Uncertain Facing

Uncertain Facing is a data-driven, interactive audiovisual installation that aims to represent the uncertainty of data points of which their positions in 3D space are estimated by machine learning techniques. It also tries to raise concerns about the possibility of the unintended use of machine learning with synthetic/fake data.

As a data-driven audiovisual piece, Uncertain Facing consists of three major components: 1) face data including synthetic images of faces, generated by StyleGAN2, a generative adversarial network (GAN) for generating portraits of fake human faces, and their face embeddings obtained from FaceNet, a deep neural network trained for finding 128-dimensional feature vectors from face images, 2) t-SNE (t-distributed Stochastic Neighbor Embedding), a non-linear dimensionality reduction technique for the visualization of high-dimensional datasets, and 3) multimodal data representation based on metaball rendering, an implicit surface modeling technique in computer graphics, and granular sound synthesis

Uncertain Facing visualizes the real-time clustering of fake faces in 3D space through t-SNE with face embeddings of the faces.
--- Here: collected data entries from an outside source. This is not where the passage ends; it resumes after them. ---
/-- A command with FENCE waits for the earlier commands of its ring (table Descriptor flags).
(DESIGN CHOICE, log 4) -/
def fenced (s : State) (x : Ctx) : Bool :=
  bit x.flags 1 && s.host.inflight.any fun e => !e.accepted && before x e

/-- The command may start (R44, R51, R52): its descriptor was fetched and said the same, it has not started, and every
earlier command of its ring has. (DESIGN CHOICE, log 205) -/
def startable (s : State) (x : Ctx) (op : Nat) : Bool :=
  match s.findInfl x.ring x.seq with
  | some e => !e.started && !e.accepted && e.op == op && e.tag == x.tag && e.flags == x.flags && e.cask == x.cask
      && s.host.inflight.all fun d => d.started || !before x d
  | none => false

/-- The command starts (R44). -/
def start (s : State) (x : Ctx) : State :=
  { s with host := { s.host with inflight := s.host.inflight.map fun e =>
      if e.ring == x.ring && e.seq == x.seq then { e with started := true } else e } }

/-- The function is disabled or being disabled (R84). (DESIGN CHOICE, log 45) -/
def funcDisabled (s : State) (block inst : Nat) : Bool :=
  s.cask.disables.any fun d => d.block == block && (d.inst == inst || (block == 0x0D && d.inst == 0xFF))

/-- A command on a mask of meter points names one whose function is disabled (R84). -/
def actDisabled (s : State) (act : Option CaskAct) : Bool :=
  match act with
  | some a => s.cask.disables.any fun d => d.block == 0x08 && actOn 0x08 d.inst a
  | none => false

/-- The module is a twin that is not ACTIVE (R487). LONE runs as a single module (table Twin roles; DEDUCED).
(DEDUCED, log 180) -/
def reserveRole (s : State) : Bool := [1, 3, 4, 6].contains (s.rd R.TWIN_STAT_ROLE)

/-- The module's drivers are off and its CAN ports listen only (table Twin wiring): a twin that is pairing, the Reserve, or
a module that has yielded and released its outputs. -/
def muted (s : State) : Bool :=
  let r := s.rd R.TWIN_STAT_ROLE
  [1, 3, 4].contains r || (r == 6 && s.twin.released)

/-- TWIN_ACT_OUT is high (R477): the module is ACTIVE, and channel B saw an edge of SAFE_ALIVE in the last 2 ms. Without
power it is low (R531). -/
def actOut (s : State) : Bool := s.core && s.rd R.TWIN_STAT_ROLE == 2 && decide (s.mtb ≤ s.safe.aliveAt + 2 * 10 ^ 6)

/-- State F is driven on a pilot: by the peer, as the last copy shows, while the module's driver is disconnected. -/
def drivenF (s : State) (n : Nat) : Bool :=
  if bit s.twin.pilotsOff n then
    match s.twin.copy with
    | some c => (c.outlets.get Outlet.init n).out == .stateF
    | none => true
  else (s.out.outlets.get Outlet.init n).out == .stateF

/-- The status with which a ring command is turned away before its function sees it (table Descriptor flags, R50, R69,
R84, R487), if it is. (DEDUCED, log 168) -/
def gate (s : State) (x : Ctx) (op inst : Nat) : Option Nat :=
  if 8 ≤ x.flags then some St.BAD_FLAGS
  else if x.ring = 0 && !stopClass op then some St.BAD_RING
  else if x.cask != 0 && !caskCapable op then some St.NOT_CASKABLE
  else if !s.flag R.GLOBAL_ISLAND_STAT_READY (blockIsland (op / 256)) then some St.NOT_READY
  else if s.funcDisabled (op / 256) inst then some St.DISABLED
  else if s.reserveRole && (op / 256 == 0x03 || op / 256 == 0x0D) && !stopClass op then some St.TWIN_RESERVE
  else none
This clustering reveals which faces are similar to each other by deducing a 3-dimensional map from 128 dimensions with an assumption based on a probability distribution over data points. However, unlike the original purpose of t-SNE that is meant to be used in an objective data exploration in machine learning, it represents data points as metaballs to reflect the uncertain and probabilistic nature of data locations the algorithm yields. Face images are mapped to surfaces of metaballs as textures, and if more than two data points are getting closer, their faces begin to merge, creating a fragmented, combined face as a means of an abstract, probabilistic representation of data as opposed to exactness that we expect from the use of scientific visualizations. Uncertain Facing also reflects an error value, which t-SNE measures at each iteration between a distribution in original high dimensions and a deduced low-dimensional distribution, as the jittery motion of data points.

Along with the t-SNE and metaball-based visualization, Uncertain Facing sonifies the change of the overall data distribution in 3D space based on a granular sound synthesis technique. The data space is divided into eight subspaces and the locations of data points in the subspaces are tracked during the t-SNE operation. The density of data points in each subspace contributes to parameters of granular synthesis, for example, grain density. The error values also are used in determining the frequency range and duration of sound grains to represent the uncertainty of data in sound.

As an interactive installation, Uncertain Facing allows the audience to explore the data in detail or their overall structure through a web-based UI on iPad. Moreover, the audience can take a picture of their faces and send it to the data space to see its relationship with the data. Given the new face image, Uncertain Facing re-starts t-SNE after obtaining face embeddings of the audience's face image in real time. While the real audience face is being mixed, merged with the fake faces in 3D space, Uncertain Facing also shows the top nine similar faces on the UI. Here, it tries to imply an aspect that machine learning could be misused in an unintended way as FaceNet does not distinguish between real and fake faces.